The ABA has provided guidance to lawyers who receive emails from opposing counsel which copy the client of opposing counsel. Formal Opinion 503 advised that “In the absence of special circumstances, lawyers who copy their clients on an electronic communication sent to counsel representing another person in the matter impliedly consent to receiving counsel’s ‘reply all’ to the communication.”
In providing this guidance, the Opinion discussed the obligations imposed by Model Rule 4.2 to refrain from communicating with a represented individual regarding the subject of the representation. The Opinion observed that the lawyer sending the email that copies a client creates a “group communication” that provides implied consent for responding to the group. The opinion described this implied consent as a bright line application of the rule.
However, the implied consent for such group communication is not unlimited. The Opinion stated that “the consent covers only the specific topics in the initial email; the receiving counsel cannot reasonably infer that such email opens the door to copy the sending lawyer’s client on unrelated topics.”
Fairness requires that the sending lawyer should be presumed to have authorized a “reply all” response. This presumption is further supported by the fact that the receiving lawyer may not be aware that the client of the sending lawyer was included in the group communication. The Opinion explained that the sending lawyer establishes the communication framework and may avoid the risk of unwanted communication by simply not including a client.
The Opinion questioned the wisdom of including a client on a group communication and recognized it may lead to a client responding with an imprudent response to all. The Opinion advised that “the better practice is not to copy the client on an email or text to receiving counsel; instead, the lawyer generally should separately forward any pertinent emails or texts to the client.”
The authorization of a receiving lawyer to reply to all is not unlimited. Restrictions include either a verbal or written statement by the sending lawyer that specifically requests that the client be excluded from any reply. Further, the presumption only exists in relation to electronic communications and excludes traditional paper communication for which a “different set of norms currently exists.”
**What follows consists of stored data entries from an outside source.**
-- ==== Sys2Proof/Laws/FrameOps.lean ====
section
/-! SUPPORT. What the operations of Machine/Ops.lean may change: one lemma for each. -/

namespace Sys2Proof.Laws

open Sys2Proof Sys2Proof.Machine

theorem sf_within {s t off lo n v} : Within [.regs] s (sf s t off lo n v) := by
  unfold sf
  exact (.step (wreg_within ..) rfl (.refl _ _))

theorem cf_within {s t off lo n k} : Within [.regs] s (cf s t off lo n k) := by
  unfold cf
  exact (.step (wreg_within ..) rfl (.refl _ _))

theorem stf_within {s t off lo n k} : Within [.regs] s (stf s t off lo n k) := by
  unfold stf
  exact (.step (wreg_within ..) rfl (.refl _ _))

theorem trcEvent_within {s t b} : Within [.regs] s (trcEvent s t b) := by
  unfold trcEvent
  exact (.step (sf_within ..) rfl (.refl _ _))

theorem setAlarm_within {s t ty a} : Within [.trc] s (setAlarm s t ty a) := by
  unfold setAlarm
  exact (.step (upd_trc ..) rfl (.refl _ _))

theorem alarm_within {s t ty inst} : Within [.regs, .trc] s (alarm s t ty inst) := by
  unfold alarm
  exact (.ite (.step (setAlarm_within ..) rfl (.refl _ _)) (.step (trcEvent_within ..) rfl (.step (setAlarm_within ..) rfl (.refl _ _))))

theorem takeToken_within {s t b} : Within [.trc] s (takeToken s t b) := by
  unfold takeToken
  exact (.step (upd_trc ..) rfl (.refl _ _))

theorem ringPut_within {s t b bytes} : Within [.regs, .trc] s (ringPut s t b bytes) := by
  unfold ringPut
  exact (.step (sf_within ..) rfl (.step (upd_trc ..) rfl (.refl _ _)))

theorem traceSummary_within {s t b} : Within [.regs, .trc] s (traceSummary s t b) := by
  unfold traceSummary
  exact (.ite (.refl _ _) (.step (alarm_within ..) rfl (.step (trcEvent_within ..) rfl (.step (upd_trc ..) rfl (.step (ringPut_within ..) rfl (.step (takeToken_within ..) rfl (.refl _ _)))))))

theorem traceLose_within {s t b} : Within [.regs, .trc] s (traceLose s t b) := by
  unfold traceLose
  exact (.step (cf_within ..) rfl (.step (upd_trc ..) rfl (.refl _ _)))

theorem traceGen_within {s t b bytes} : Within [.regs, .trc] s (traceGen s t b bytes) := by
  unfold traceGen
  exact .ite (.step traceLose_within rfl (.step traceSummary_within rfl (.refl _ _)))
    (.step ringPut_within rfl (.step takeToken_within rfl (.step traceSummary_within rfl (.refl _ _))))

theorem trace_within {s t b kind inst data} : Within [.regs, .trc] s (trace s t b kind inst data) := by
  unfold trace
  exact (.ite (.refl _ _) (.step (traceGen_within ..) rfl (.refl _ _)))

theorem evt_within {s t r b inst} : Within [.regs, .trc] s (evt s t r b inst) := by
  unfold evt
  try dsimp only
  split
  · exact (.step (trace_within ..) rfl (.step (sf_within ..) rfl (.refl _ _)))
  · exact (.refl _ _)

theorem notePend_within {s t src anew} : Within [.evc] s (notePend s t src anew) := by
  unfold notePend
  exact (.ite (.refl _ _) (.step (upd_evc ..) rfl (.refl _ _)))

theorem edge_within {s t src} : Within [.regs, .evc] s (edge s t src) := by
  unfold edge
  exact (.ite (.refl _ _) (.step (upd_evc ..) rfl (.step (sf_within ..) rfl (.step (notePend_within ..) rfl (.refl _ _)))))

theorem recordPut_within {s t bytes} : Within [.regs, .mem, .flt] s (recordPut s t bytes) := by
  unfold recordPut
  exact (.step (cf_within ..) rfl (.step (sf_within ..) rfl (.step (upd_flt ..) rfl (.step (mramWrite_within ..) rfl (.refl _ _)))))

theorem recordFaultRec_within {s t b c cls inst gen action detail bypass} : Within [.regs, .mem, .flt] s (recordFaultRec s t b c cls inst gen action detail bypass) := by
  unfold recordFaultRec
  exact (.ite (.step (recordPut_within ..) rfl (.refl _ _)) (.ite (.step (upd_flt ..) rfl (.step (recordPut_within ..) rfl (.refl _ _))) (.step (upd_flt ..) rfl (.refl _ _))))

theorem recordBase_within {s t b c cls inst action detail} : Within [.regs, .mem, .flt, .trc] s (recordBase s t b c cls inst action detail) := by
  unfold recordBase
  exact (.step (trace_within ..) rfl (.step (recordFaultRec_within ..) rfl (.step (cf_within ..) rfl (.ite (.step (wreg_within ..) rfl (.step (wreg_within ..) rfl (.step (sf_within ..) rfl (.step (sf_within ..) rfl (.refl _ _))))) (.step (wreg_within ..) rfl (.step (sf_within ..) rfl (.step (sf_within ..) rfl (.refl _ _))))))))

theorem newSerial_within {s} : Within [.brg] s (newSerial s).2 := by
  unfold newSerial
  exact (.step (upd_brg ..) rfl (.refl _ _))

theorem newSerial_eq {s v₁ s'} (he : newSerial s = (v₁, s')) : Within [.brg] s s' := by
  have e := newSerial_within (s := s)
  rw [he] at e
  exact e

theorem settle_within {s serial} : Within [.brg] s (settle s serial) := by
  unfold settle
  exact (.step (upd_brg ..) rfl (.refl _ _))

end Sys2Proof.Laws
end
The policy behind Rule 4-4.2 is well explained by the comment, which states, “This rule contributes to the proper functioning of the legal system by protecting a person who has chosen to be represented by a lawyer in a matter against possible overreaching by other lawyers who are participating in the matter…” The most difficult issues that arise under this rule often involve uncertain questions of whether a communication is related to the relevant matter. Although the guidance of the Opinion is welcome, lawyers should be careful of overreaching, even in a “reply all” communication. See, Bedoya v. Aventura Limousine & Transp. Service, Inc., 861 F.Supp.2d 1346 (S.D. Fla., 2012).